- What is needed:
Let your answer be the line containing "theorem Stage.sample_unseeded (h" and every line below it to the end of the records, copied exactly.

Stored data:
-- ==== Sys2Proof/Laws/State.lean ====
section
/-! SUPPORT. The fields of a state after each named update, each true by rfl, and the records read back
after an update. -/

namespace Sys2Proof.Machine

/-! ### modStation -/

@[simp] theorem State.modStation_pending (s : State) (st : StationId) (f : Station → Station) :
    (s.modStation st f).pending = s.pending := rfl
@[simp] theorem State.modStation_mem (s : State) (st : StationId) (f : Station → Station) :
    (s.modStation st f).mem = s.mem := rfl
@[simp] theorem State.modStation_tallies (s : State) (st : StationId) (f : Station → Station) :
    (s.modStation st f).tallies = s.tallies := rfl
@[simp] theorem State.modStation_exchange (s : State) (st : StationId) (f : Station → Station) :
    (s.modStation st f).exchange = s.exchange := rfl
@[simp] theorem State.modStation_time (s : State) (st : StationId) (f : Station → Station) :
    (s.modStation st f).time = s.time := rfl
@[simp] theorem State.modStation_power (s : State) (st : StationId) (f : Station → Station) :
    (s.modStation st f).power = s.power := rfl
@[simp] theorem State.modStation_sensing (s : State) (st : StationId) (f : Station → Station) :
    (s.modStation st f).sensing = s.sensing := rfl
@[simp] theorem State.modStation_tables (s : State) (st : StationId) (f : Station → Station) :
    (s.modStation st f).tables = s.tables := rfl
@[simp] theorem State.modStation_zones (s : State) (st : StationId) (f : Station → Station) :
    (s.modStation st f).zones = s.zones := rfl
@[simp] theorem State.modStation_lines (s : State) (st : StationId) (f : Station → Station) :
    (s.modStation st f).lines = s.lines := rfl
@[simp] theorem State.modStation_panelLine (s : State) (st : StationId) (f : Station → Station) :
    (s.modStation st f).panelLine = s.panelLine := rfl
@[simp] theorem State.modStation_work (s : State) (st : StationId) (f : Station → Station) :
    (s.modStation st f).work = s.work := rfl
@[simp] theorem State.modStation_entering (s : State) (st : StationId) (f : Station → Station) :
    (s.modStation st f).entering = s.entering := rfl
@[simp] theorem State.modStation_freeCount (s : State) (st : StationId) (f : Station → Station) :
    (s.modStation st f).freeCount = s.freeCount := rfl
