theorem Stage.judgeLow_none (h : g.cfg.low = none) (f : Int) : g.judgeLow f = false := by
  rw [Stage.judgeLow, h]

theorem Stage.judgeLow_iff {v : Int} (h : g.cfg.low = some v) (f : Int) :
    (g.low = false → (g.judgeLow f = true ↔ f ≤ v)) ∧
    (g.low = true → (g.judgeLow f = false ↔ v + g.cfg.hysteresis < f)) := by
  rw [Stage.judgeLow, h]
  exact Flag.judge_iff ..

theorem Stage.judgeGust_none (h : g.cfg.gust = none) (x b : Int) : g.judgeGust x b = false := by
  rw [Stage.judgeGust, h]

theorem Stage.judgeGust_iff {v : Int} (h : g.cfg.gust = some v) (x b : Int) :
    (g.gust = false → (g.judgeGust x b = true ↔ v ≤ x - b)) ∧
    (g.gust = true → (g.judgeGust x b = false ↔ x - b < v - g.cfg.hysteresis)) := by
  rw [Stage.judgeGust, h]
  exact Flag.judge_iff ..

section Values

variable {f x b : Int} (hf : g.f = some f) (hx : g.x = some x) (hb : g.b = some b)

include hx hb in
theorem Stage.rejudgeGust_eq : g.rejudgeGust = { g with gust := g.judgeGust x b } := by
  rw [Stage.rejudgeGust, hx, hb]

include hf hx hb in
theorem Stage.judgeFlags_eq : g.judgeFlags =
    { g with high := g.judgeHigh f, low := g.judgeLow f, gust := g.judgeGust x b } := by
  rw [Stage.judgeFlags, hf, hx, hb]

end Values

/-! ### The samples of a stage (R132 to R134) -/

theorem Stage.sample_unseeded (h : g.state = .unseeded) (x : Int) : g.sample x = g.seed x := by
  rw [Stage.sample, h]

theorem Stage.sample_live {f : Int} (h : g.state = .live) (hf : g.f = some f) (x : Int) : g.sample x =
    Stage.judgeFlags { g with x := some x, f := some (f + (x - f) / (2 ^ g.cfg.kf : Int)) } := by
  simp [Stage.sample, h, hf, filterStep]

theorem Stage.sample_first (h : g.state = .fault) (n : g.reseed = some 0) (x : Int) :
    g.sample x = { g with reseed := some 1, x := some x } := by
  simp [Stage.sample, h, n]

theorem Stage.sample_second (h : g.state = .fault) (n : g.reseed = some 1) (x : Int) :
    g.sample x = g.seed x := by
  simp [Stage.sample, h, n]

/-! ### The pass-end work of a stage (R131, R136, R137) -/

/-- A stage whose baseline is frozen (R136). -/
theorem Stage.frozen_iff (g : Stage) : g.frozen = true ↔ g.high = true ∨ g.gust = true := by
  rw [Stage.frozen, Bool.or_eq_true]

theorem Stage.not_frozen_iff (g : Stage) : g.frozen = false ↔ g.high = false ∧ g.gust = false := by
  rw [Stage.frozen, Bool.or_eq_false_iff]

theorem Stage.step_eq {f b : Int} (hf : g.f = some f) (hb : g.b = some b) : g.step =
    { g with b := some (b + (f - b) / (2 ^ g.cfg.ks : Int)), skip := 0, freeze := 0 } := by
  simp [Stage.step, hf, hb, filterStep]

- Response box:
theorem Stage.sample_unseeded (h : g.state = .unseeded) (x : Int) : g.sample x = g.seed x := by
  rw [Stage.sample, h]

theorem Stage.sample_live {f : Int} (h : g.state = .live) (hf : g.f = some f) (x : Int) : g.sample x =
    Stage.judgeFlags { g with x := some x, f := some (f + (x - f) / (2 ^ g.cfg.kf : Int)) } := by
  simp [Stage.sample, h, hf, filterStep]

theorem Stage.sample_first (h : g.state = .fault) (n : g.reseed = some 0) (x : Int) :
    g.sample x = { g with reseed := some 1, x := some x } := by
  simp [Stage.sample, h, n]

theorem Stage.sample_second (h : g.state = .fault) (n : g.reseed = some 1) (x : Int) :
    g.sample x = g.seed x := by
  simp [Stage.sample, h, n]

/-! ### The pass-end work of a stage (R131, R136, R137) -/

/-- A stage whose baseline is frozen (R136). -/
theorem Stage.frozen_iff (g : Stage) : g.frozen = true ↔ g.high = true ∨ g.gust = true := by
  rw [Stage.frozen, Bool.or_eq_true]

theorem Stage.not_frozen_iff (g : Stage) : g.frozen = false ↔ g.high = false ∧ g.gust = false := by
  rw [Stage.frozen, Bool.or_eq_false_iff]

theorem Stage.step_eq {f b : Int} (hf : g.f = some f) (hb : g.b = some b) : g.step =
    { g with b := some (b + (f - b) / (2 ^ g.cfg.ks : Int)), skip := 0, freeze := 0 } := by
  simp [Stage.step, hf, hb, filterStep]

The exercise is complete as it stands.